Let us see why this happens from the graph of the waves. The first wave can be represented with the function f(t) = 0.4 sin (2π · 500 · t) and the second one with g(t) = 0.4 sin (2π · 500.1 · t)

At t = 0 seconds, both the waves look very similar. The crests and troughs of both the waves appear almost simultaneously. On superposition, the amplitude almost doubles. The graph of the superimposed waves is shown below. Note that the amplitude of each wave in the figure above is 0.4 while that of superimposed waves is almost 0.8 as can be seen below. In fact, it is exactly 0.8 at t = 0 seconds and then gradually decreases in the region 0 < t < 5.

The time period of the second wave is slightly shorter than the first one as the frequency of the second wave is slightly greater than the first one. So, the two waves are not identical. In fact, the second wave looks like a very slightly compressed form of the first wave.

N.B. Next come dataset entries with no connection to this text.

/-- A TRANSLATE that unmaps a page has completed: an error leaves the page table. -/
theorem resolved_of_evicted {inv : Bool} {image : Memory} {va : Va} {b : Block} {p : Vpn}
    (hp : b.resident p) (hc : ¬ (translate inv image va b).1.resident p) :
    b.ready ∧ ∃ f, Resolved inv image b (vpnOf va) f (translate inv image va b).1 := by
  rcases translate_block_cases inv image va b with h | ⟨e, -, h⟩ | h
  · rw [h] at hc
    exact absurd hp hc
  · rw [h] at hc
    exact absurd hp hc
  · exact h

/-- A TRANSLATE that evicts a page leaves the page's slot, gives its frame to another page, and leaves the
block ready for the next TRANSLATE (R108). -/
theorem translate_evicts {image : Memory} {va : Va} {b : Block} {p : Vpn} {f : FrameNo} {i : TlbIndex}
    (h : b.Inv image) (hn : b.total.toNat + 2 < 2 ^ 32) (hslot : b.slot i = ⟨true, p, f⟩)
    (howns : b.owns p f) (hi : i ≠ b.tlbPtr) (hgone : ¬ (translate false image va b).1.resident p) :
    (translate false image va b).1.ready ∧ (translate false image va b).1.slot i = ⟨true, p, f⟩ ∧
      (translate false image va b).1.owns (vpnOf va) f := by
  obtain ⟨⟨herr, hmax⟩, g, hres⟩ := resolved_of_evicted ((Block.owns_iff ..).1 howns).1 hgone
  obtain ⟨htot, herr'⟩ := hres.total_err
  obtain ⟨hnew, hkept⟩ := hres.evicted h howns hgone
  refine ⟨⟨herr'.trans herr, fun hlast => ?_⟩, (hkept i hi).trans hslot, hnew⟩
  have hord := ordinalOf_toNat hmax
  rw [← htot, hlast] at hord
  have hord : 2 ^ 32 - 1 = b.total.toNat + 1 := hord
  omega

/-- Settles O43: the eviction, by the outcome that can unmap a page; the stale hit, by the one slot that holds
the page and the contents of the new owner's frame. -/
theorem evictionLeavesAStaleHit : Obligations.EvictionLeavesAStaleHit := by
  unfold Obligations.EvictionLeavesAStaleHit
  refine ⟨?_, fun s t i p => step_not_resident, coherent_serveAll_reset⟩
  intro s t va va' i f hs hr _ hn hslot howns hi hexec hgone
  obtain ⟨hinv, -⟩ := hs.2 hr
  cases hexec
  obtain ⟨hready, hkept, hnew⟩ := translate_evicts hinv hn hslot howns hi hgone
  have hinv' := inv_translate (inv := false) hinv va'
  have hstale := translate_of_tlbLookup (inv := false) (image := s.backing) hready
    (tlbLookup_of_slot hinv' hkept)
  rw [hinv'.contents _ f hnew] at hstale
  refine ⟨?_, hnew, _, rfl, ?_⟩
  · rw [Block.stale, State.answer_block, show INVALIDATE_ON_UNBIND = false from rfl, hkept]
    exact ⟨rfl, .inl (Bool.eq_false_iff.2 hgone)⟩
  · simp only [State.answer_block, State.answer_outbox, State.answer_backing, INVALIDATE_ON_UNBIND, hstale]
    exact ⟨trivial, rfl, rfl, hgone⟩

end Sys2Proof.Proofs.Tlb
end

/-! ## The bound frames (42_page_table.md) -/

section
namespace Sys2Proof.Proofs.PageTable

open Config Machine Tlb

theorem allVpns_nodup : allVpns.Nodup :=
  allVpns_ascending.imp fun hlt heq => hlt.ne (congrArg BitVec.toNat heq)

/-- The numbers of the frames that resident pages map to, in the order of the pages: the resident pages seen
as frames, which `residentCount_eq` counts. -/
def residentFrames (b : Block) : List Nat :=
  (allVpns.filter fun p => (b.ptEntry p).valid).map fun p => (b.ptEntry p).frame.toNat

theorem length_residentFrames (b : Block) : (residentFrames b).length = b.residentCount := by
  rw [residentFrames, List.length_map, Block.residentCount, List.countP_eq_length_filter]

theorem mem_residentFrames (b : Block) (k : Nat) :
    k ∈ residentFrames b ↔ ∃ f, b.bound f ∧ f.toNat = k := by
  simp only [residentFrames, List.mem_map, List.mem_filter, mem_allVpns, true_and]
  constructor
  · rintro ⟨p, hp, hk⟩
    exact ⟨_, ⟨p, (Block.owns_iff ..).2 ⟨hp, rfl⟩⟩, hk⟩
  · rintro ⟨f, ⟨p, hp⟩, hk⟩
    obtain ⟨hv, hf⟩ := (Block.owns_iff ..).1 hp
    exact ⟨p, hv, by rw [hf, hk]⟩

section OwnerUnique
variable {b : Block} (hu : ∀ p q f, b.owns p f → b.owns q f → p = q)
include hu

/-- Where a frame has at most one owner, no frame is listed twice (R127). -/
theorem residentFrames_nodup : (residentFrames b).Nodup := by
  refine List.Nodup.map_on (fun p hp q hq hpq => ?_) (allVpns_nodup.filter _)
  exact hu p q _ ((Block.owns_iff ..).2 ⟨(List.mem_filter.1 hp).2, rfl⟩)
    ((Block.owns_iff ..).2 ⟨(List.mem_filter.1 hq).2, (BitVec.eq_of_toNat_eq hpq).symm⟩)

/-- Pages of different frames that fill exactly the frames below `n` are `n` pages: their frames are the
numbers below `n` in some order. -/
theorem residentCount_eq {n : Nat} (hn : n ≤ N_FRAMES) (hb : ∀ f, b.bound f ↔ f.toNat < n) :
    b.residentCount = n := by
  have hmem : ∀ k, k ∈ residentFrames b ↔ k ∈ List.range n := by
    intro k
    simp only [mem_residentFrames, hb, List.mem_range]
    constructor
    · rintro ⟨f, hf, rfl⟩
      exact hf
    · intro hk
      have hfk : (BitVec.ofNat FRAME_BITS k).toNat = k := Nat.mod_eq_of_lt (hk.trans_le hn)
      exact ⟨_, by rwa [hfk], hfk⟩
  have hperm : (residentFrames b).Perm (List.range n) :=
    (List.perm_ext_iff_of_nodup (residentFrames_nodup hu) List.nodup_range).2 hmem
  rw [← length_residentFrames, hperm.length_eq, List.length_range]

/-- A bound frame has exactly one owner (R127). -/
theorem existsUnique_owner {f : FrameNo} (hf : b.bound f) : ∃! p, b.owns p f :=
  existsUnique_of_exists_of_unique hf fun p q => hu p q f

end OwnerUnique

/-- Settles O37: the invariant says which frames are bound, for either value of FULL, and `residentCount_eq`
counts their owners. -/
theorem residentPagesFillTheFrames : Obligations.ResidentPagesFillTheFrames := by
  unfold Obligations.ResidentPagesFillTheFrames
  intro s hs
  have h := reachable_block_inv hs
  have hb := h.boundFrames
  cases hfull : s.block.full
  case false =>
    have hb : ∀ f, s.block.bound f ↔ f.toNat < s.block.allocPtr.toNat := by simpa [hfull] using hb
    exact .inl ⟨rfl, residentCount_eq h.ownerUnique s.block.allocPtr.isLt.le hb,
      fun f hf => existsUnique_owner h.ownerUnique ((hb f).2 hf),
      fun f hf hbound => absurd ((hb f).1 hbound) hf.not_gt⟩
  case true =>
    have hb : ∀ f, s.block.bound f := by simpa [hfull] using hb
    exact .inr ⟨rfl, residentCount_eq h.ownerUnique le_rfl fun f => iff_of_true (hb f) f.isLt,
      fun f => existsUnique_owner h.ownerUnique (hb f)⟩

end Sys2Proof.Proofs.PageTable
end

/-! ## The frame allocator (43_frame_allocator.md) -/

section
namespace Sys2Proof.Proofs.FrameAllocator

open Config Machine Tlb

/-! ### Frame selection, case by case (R141, R145, R146) -/

/-- With frames free, selection takes the one at the cursor (R141). -/
theorem selectFrame_of_free (inv : Bool) {b : Block} (hfree : b.full = false) :
    selectFrame inv b = .ok (advanceCursor b, b.allocPtr) := by
  simp [selectFrame, hfree]

/-- With the frames exhausted under FIFO, selection unbinds the owner of the frame at the cursor (R145). -/
theorem selectFrame_of_fifo (inv : Bool) {b : Block} {q : Vpn} (hfull : b.full = true)
    (hpol : b.policy = .fifo) (hq : ptReverseLookup b b.allocPtr = some q) :
    selectFrame inv b = .ok (ptUnbind inv (advanceCursor b) q, b.allocPtr) := by
  rw [selectFrame, if_pos hfull, hpol]
  exact (fifoEvict_eq_ok_iff ..).2 ⟨q, hq, rfl, rfl⟩

/-- With the frames exhausted under LRU, selection unbinds the victim of the scan (R146). -/
theorem selectFrame_of_lru (inv : Bool) {b : Block} {v : Vpn} (hfull : b.full = true)
    (hpol : b.policy = .lru) (hv : lruVictim b = some v) :
    selectFrame inv b = .ok (ptUnbind inv (advanceCursor b) v, (b.ptEntry v).frame) := by
  rw [selectFrame, if_pos hfull, hpol]
  exact (lruEvict_eq_ok_iff ..).2 ⟨v, hv, rfl, rfl⟩
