/-- R78: the size field, bytes 1 to 3, holds the size modulo 2^24, with no error; and nothing else is dropped: two FR.START commands act alike exactly
when the sizes agree modulo 2^24 and the checksums are equal. -/
def Obligations.SizeIsTruncatedAndNothingElse : Prop :=
  ∀ (s : State) (n m : Nat) (c d : Word),
    (∃ t out, exec (.frStart n c) s = .next t ∧ t.results = s.results ++ [.bytes out] ∧
      memRead out 1 3 = n % 2 ^ 24) ∧
    (exec (.frStart n c) s = exec (.frStart m d) s ↔ n % 2 ^ 24 = m % 2 ^ 24 ∧ c = d)

/-- R7, D12: SIZE_W is at least 24, so a port of that width that keeps the low SIZE_W bits of the size changes no result: the
width cannot be seen. The model's port takes every natural number (log entry 8). -/
def Obligations.SizePortWidthCannotBeSeen : Prop :=
  ∀ (s : State) (w n : Nat) (c : Word), 24 ≤ w → exec (.frStart (n % 2 ^ w) c) s = exec (.frStart n c) s

/-- R44, R60: the packet FR.START returns is the PKT.START row with the size modulo 2^24 and the checksum in its fields. -/
def Obligations.BuiltStartPacketDecodesToItsFields : Prop :=
  ∀ (s : State) (n : Nat) (c : Word) (prev : Bytes),
    ∃ t out, exec (.frStart n c) s = .next t ∧ t.results = s.results ++ [.bytes out] ∧ out.length = 8 ∧
      decodePacket out prev = some (.pktStart (BitVec.ofNat 24 n) c prev)

/-- R80, R45: code 0x11 is FR.DATA; with either flag, from every counter value, with every payload within MAX_LEN; beyond it, it is refused. -/
def Obligations.DataPacketCarriesTheCounter : Prop :=
  (∀ o : OperandPorts, decode (.command 0x11 o) = .ok (.frData o.payload o.resetSequence)) ∧
  ∀ (s : State) (payload : Bytes) (reset : Bool),
    (fits s.params payload = false → exec (.frData payload reset) s = .refused .operandTooLong) ∧
    (fits s.params payload = true →
      (reset = true →
        exec (.frData payload reset) s =
          .next { s with seq := 0x01#8, results := s.results ++ [.bytes (0x03#8 :: 0x00#8 :: payload)] }) ∧
      (reset = false →
        exec (.frData payload reset) s =
          .next { s with
            seq := BitVec.ofNat 8 ((s.seq.toNat + 1) % 256)
            results := s.results ++ [.bytes (0x03#8 :: s.seq :: payload)] }))

/-- R81: with the reset flag the prior counter is not read: two states that differ in SEQ alone give the same next state, its
counter 1 and its packet's sequence byte 0. -/
def Obligations.ResetPacketIgnoresTheCounter : Prop :=
  ∀ (s : State) (payload : Bytes) (n : Byte), fits s.params payload = true →
    exec (.frData payload true) { s with seq := n } = exec (.frData payload true) s ∧
    exec (.frData payload true) s =
      .next { s with seq := 0x01#8, results := s.results ++ [.bytes (0x03#8 :: 0x00#8 :: payload)] }

/-- R82: FR.DATA after FR.DATA without reset: packet `k` of the run carries the counter plus `k` modulo 256, its payload
verbatim; the counter advances once a packet; after 256 packets it is what it was. Nothing else changes. -/
def Obligations.SequenceBytesCountPackets : Prop :=
  ∀ (s : State) (payloads : List Bytes), (∀ d ∈ payloads, fits s.params d = true) →
    execAll (payloads.map (fun d => .frData d false)) s =
      .next { s with
        seq := s.seq + BitVec.ofNat 8 payloads.length
        results := s.results ++
          payloads.mapIdx (fun k d => .bytes (0x03#8 :: BitVec.ofNat 8 ((s.seq.toNat + k) % 256) :: d)) } ∧
    (payloads.length = 256 →
      ∃ t, execAll (payloads.map (fun d => .frData d false)) s = .next t ∧ t.seq = s.seq)

/-- R87: a session opened by FR.SRST, or by a first packet with the reset flag, from any state: the `k`-th DATA packet
carries `k` modulo 256. That FR.SRST starts from 0 is the spec's own choice (D8). -/
def Obligations.FreshSessionNumbersFromZero : Prop :=
  ∀ (s : State) (first : Bytes) (others : List Bytes), (∀ d ∈ first :: others, fits s.params d = true) →
    (∃ t, execAll (.frSrst :: (first :: others).map (fun d => .frData d false)) s = .next t ∧
      t.results = s.results ++ .nothing ::
        (first :: others).mapIdx (fun k d => .bytes (0x03#8 :: BitVec.ofNat 8 k :: d))) ∧
    (∃ t, execAll (.frData first true :: others.map (fun d => .frData d false)) s = .next t ∧
      t.results = s.results ++ (first :: others).mapIdx (fun k d => .bytes (0x03#8 :: BitVec.ofNat 8 k :: d)))

/-- R85: code 0x12 is FR.SRST (a command by the spec's choice, D8, D9); it clears SEQ, and FR.DATA without the reset flag after it
builds the packet that FR.DATA with the flag builds from any state. -/
def Obligations.SessionResetClearsTheCounter : Prop :=
  (∀ o : OperandPorts, decode (.command 0x12 o) = .ok .frSrst) ∧
  (∀ s : State, exec .frSrst s = .next { s with seq := 0x00#8, results := s.results ++ [.nothing] }) ∧
  ∀ (s : State) (payload : Bytes), fits s.params payload = true →
    execAll [.frSrst, .frData payload false] s =
      .next { s with
        seq := 0x01#8
        results := s.results ++ [.nothing, .bytes (0x03#8 :: 0x00#8 :: payload)] } ∧
    exec (.frData payload true) s =
      .next { s with seq := 0x01#8, results := s.results ++ [.bytes (0x03#8 :: 0x00#8 :: payload)] }

/-! ### Ack Validator -/

/-- R47: on an injective code map the decoder finds the error of every code, and finds none exactly for a byte that is the code
of no error. -/
def Obligations.ErrorBytesDecodeByTheCodeMap : Prop :=
  ∀ c : ErrCodes, c.wf →
    (∀ e : DeviceError, decodeErr c (errByte c e) = some e) ∧
    ∀ b : Byte, decodeErr c b = none ↔ ∀ e : DeviceError, errByte c e ≠ b

/-- R48: OUTCODE is ERRCODE on the shared names, and an instance whose OUTCODE is injective has an injective ERRCODE; the default
instance's maps are (log entry 2). -/
def Obligations.OutcomeNumbersExtendErrorNumbers : Prop :=
  (∀ (p : Params) (e : DeviceError), outcomeNumber p (outcomeOf e) = errByte p.errCode e) ∧
  (∀ p : Params, p.wf → p.errCode.wf) ∧
  defaultParams.wf

/-- R91: every reply whose length is not 8, whatever it holds and whatever was sent. -/
def Obligations.WrongLengthIsSizeTooLarge : Prop :=
  ∀ (s : State) (ack prev : Bytes), fits s.params ack = true → fits s.params prev = true → ack.length ≠ 8 →
    exec (.avValidate ack prev) s = .next { s with results := s.results ++ [.outcome .sizeTooLarge] }

/-- R92: every 8-byte reply whose first byte is not 0x02. -/
def Obligations.WrongIdIsInvalidMessageId : Prop :=
  ∀ (s : State) (id : Byte) (rest prev : Bytes),
    fits s.params (id :: rest) = true → fits s.params prev = true → rest.length = 7 → id ≠ 0x02#8 →
    exec (.avValidate (id :: rest) prev) s = .next { s with results := s.results ++ [.outcome .invalidMessageId] }

/-- R93: every 8-byte ACK whose error byte is the code of no device error. -/
def Obligations.UnknownErrorByteIsAnOutcome : Prop :=
  ∀ (s : State) (e : Byte) (rest prev : Bytes),
    fits s.params (0x02#8 :: e :: rest) = true → fits s.params prev = true → rest.length = 6 →
    (∀ n : DeviceError, errByte s.params.errCode n ≠ e) →
    exec (.avValidate (0x02#8 :: e :: rest) prev) s =
      .next { s with results := s.results ++ [.outcome .unknownErrorCode] }

/-- R94: an ACK that reports a device error other than NONE gives the outcome of the same name, whatever stands in its checksum
field and whatever was sent, an empty previous packet too; nothing else changes. -/
def Obligations.DeviceErrorIsSurfacedVerbatim : Prop :=
  ∀ (s : State) (n : DeviceError) (rest prev : Bytes),
    s.params.errCode.wf → n ≠ .none → rest.length = 6 →
    fits s.params (0x02#8 :: errByte s.params.errCode n :: rest) = true → fits s.params prev = true →
    exec (.avValidate (0x02#8 :: errByte s.params.errCode n :: rest) prev) s =
      .next { s with results := s.results ++ [.outcome (outcomeOf n)] }
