-- ==== Sys2Proof/Tests/Slice0.lean ====
section
/-! SUPPORT. The model's own tests: what WellFormed refuses; words and wire images written out from the spec's encodings;
one step of each instruction on the vectors of spec/95_test_vectors.md; and, for every obligation with hypotheses, a
concrete state and operands that meet them. Expected values come from spec/, never from the model. -/

namespace Sys2Proof.Tests

open Sys2Proof Sys2Proof.Machine

/-! ### Helpers -/

/-- The default instance with `(ACC, SEQ)` as spec/95 writes it. -/
def at' (a : Word) (q : Byte) : State := { State.reset with acc := a, seq := q }

/-- The default instance with a finite `MAX_LEN`. -/
def bounded (m : Nat) : State := State.resetWith { defaultParams with maxLen := some m }

/-- What spec/95 shows of a next state: ACC, SEQ, the values returned, the records. -/
def seen (o : Host.Outcome State Fault Refusal) : Option (Word × Byte × List Result × List Diag) :=
  match o with
  | .next t => some (t.acc, t.seq, t.results, t.diags)
  | .fault _ => none
  | .refused _ => none

/-- The name a step is refused with. -/
def stopped (o : Host.Outcome State Fault Refusal) : Option Refusal :=
  match o with
  | .next _ => none
  | .fault _ => none
  | .refused r => some r

/-- The DATA packet of spec/95 section 2.3. -/
def packetP : Bytes := [0x03, 0x01, 0xCC]

/-! ### WellFormed refuses an id outside its row, at both ends of the row (R53, R60) -/

theorem test_wf_rsv0407 : (Instr.pktRsv0407 0x03 [] []).wf = false ∧ (Instr.pktRsv0407 0x08 [] []).wf = false := by decide
theorem test_wf_rsv080F : (Instr.pktRsv080F 0x07 [] []).wf = false ∧ (Instr.pktRsv080F 0x10 [] []).wf = false := by decide
theorem test_wf_rsv101F : (Instr.pktRsv101F 0x0F [] []).wf = false ∧ (Instr.pktRsv101F 0x20 [] []).wf = false := by decide
theorem test_wf_rsv203F : (Instr.pktRsv203F 0x1F [] []).wf = false ∧ (Instr.pktRsv203F 0x40 [] []).wf = false := by decide
theorem test_wf_rsv407F : (Instr.pktRsv407F 0x3F [] []).wf = false ∧ (Instr.pktRsv407F 0x80 [] []).wf = false := by decide
theorem test_wf_rsv80FF : (Instr.pktRsv80FF 0x7F [] []).wf = false ∧ (Instr.pktRsv80FF 0x00 [] []).wf = false := by decide

/-! ### Decoding: codes of R49, images of R44 to R46 and spec/95 section 2.4 -/

/-- The ports of the decode tests: every port holds something else. -/
def ports : OperandPorts :=
  { b := 0x41, buf := [0x31], appSize := 0x01020304, appCrc := 0xDEADBEEF, payload := [0xAA, 0xBB],
    resetSequence := true, ack := [0x02], prev := [0x03] }

theorem test_decode_crcInit : decode (.command 0b00000001 ports) = .ok .crcInit := rfl
theorem test_decode_crcByte : decode (.command 0b00000010 ports) = .ok (.crcByte 0x41) := rfl
theorem test_decode_crcRead : decode (.command 0b00000011 ports) = .ok .crcRead := rfl
theorem test_decode_crcCompute : decode (.command 0b00000100 ports) = .ok (.crcCompute [0x31]) := rfl
theorem test_decode_frStart : decode (.command 0b00010000 ports) = .ok (.frStart 0x01020304 0xDEADBEEF) := rfl
theorem test_decode_frData : decode (.command 0b00010001 ports) = .ok (.frData [0xAA, 0xBB] true) := rfl
theorem test_decode_frSrst : decode (.command 0b00010010 ports) = .ok .frSrst := rfl
theorem test_decode_avValidate : decode (.command 0b00100000 ports) = .ok (.avValidate [0x02] [0x03]) := rfl

/-- R56 and spec/95 section 2.4: the neighbours of the eight codes are refused. -/
theorem test_decode_reserved_codes :
    [0x00#8, 0x05#8, 0x0F#8, 0x13#8, 0x1F#8, 0x21#8, 0xFF#8].map (fun c => decode (.command c ports)) =
      [0x00#8, 0x05#8, 0x0F#8, 0x13#8, 0x1F#8, 0x21#8, 0xFF#8].map (fun c => .error (.illegalCommand c)) := rfl

theorem test_decode_pktStart :
    decodeTableWord 64 0x01020304DEADBEEF = some (.pktStart 0x020304 0xDEADBEEF [0]) := by decide
theorem test_decode_pktAck :
    decodeTableWord 64 0x0203BA28AE5CA55A = some (.pktAck 0x03 0xBA28AE5C 0xA5 0x5A [0]) := by decide
theorem test_decode_pktData :
    decodePacket [0x03, 0xFF, 0x11] packetP = some (.pktData 0xFF [0x11] packetP) := by decide
theorem test_decode_pktData_empty : decodeTableWord 16 0x7F03 = some (.pktData 0x7F [] [0]) := by decide
theorem test_decode_pktUnknown : decodeTableWord 8 0x00 = some (.pktUnknown (List.replicate 7 0) [0]) := by decide
theorem test_decode_pktRsv0407 :
    decodePacket [0x04] [0] = some (.pktRsv0407 0x04 [] [0]) ∧ decodePacket [0x07] [0] = some (.pktRsv0407 0x07 [] [0]) := by
  decide
theorem test_decode_pktRsv080F :
    decodePacket [0x08] [0] = some (.pktRsv080F 0x08 [] [0]) ∧ decodePacket [0x0F] [0] = some (.pktRsv080F 0x0F [] [0]) := by
  decide
theorem test_decode_pktRsv101F :
    decodePacket [0x10] [0] = some (.pktRsv101F 0x10 [] [0]) ∧ decodePacket [0x1F] [0] = some (.pktRsv101F 0x1F [] [0]) := by
  decide
theorem test_decode_pktRsv203F :
    decodePacket [0x20] [0] = some (.pktRsv203F 0x20 [] [0]) ∧ decodePacket [0x3F] [0] = some (.pktRsv203F 0x3F [] [0]) := by
  decide
theorem test_decode_pktRsv407F :
    decodePacket [0x40] [0] = some (.pktRsv407F 0x40 [] [0]) ∧ decodePacket [0x7F] [0] = some (.pktRsv407F 0x7F [] [0]) := by
  decide
theorem test_decode_pktRsv80FF :
    decodePacket [0x80] [0] = some (.pktRsv80FF 0x80 [] [0]) ∧ decodePacket [0xFF] [0] = some (.pktRsv80FF 0xFF [] [0]) := by
  decide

At about t = 5 seconds, the difference is obvious.

The crests and troughs of both the waves do not appear simultaneously at around t = 5 seconds. In fact, the crest of one wave and the trough of the other wave appear simultaneously. This cancels out each other on superposition and thus the resultant wave has almost no amplitude at this time.

The amplitude is exactly 0 at t = 5 seconds and it increases gradually till t = 10 seconds. At t = 10 seconds, the amplitude becomes 0.8 again and then starts decreasing till t = 15 seconds when it becomes 0 again. This cycle continues. This can be seen in the graph of the superimposed waves given below.

Let us understand this mathematically. Let us represent both the sine waves with the functions: y1 = A sin 2πft and y2 = A sin 2π(f + Δf)t, where A is the amplitude of the waves, and f and f + Δf are the frequency of the two waves.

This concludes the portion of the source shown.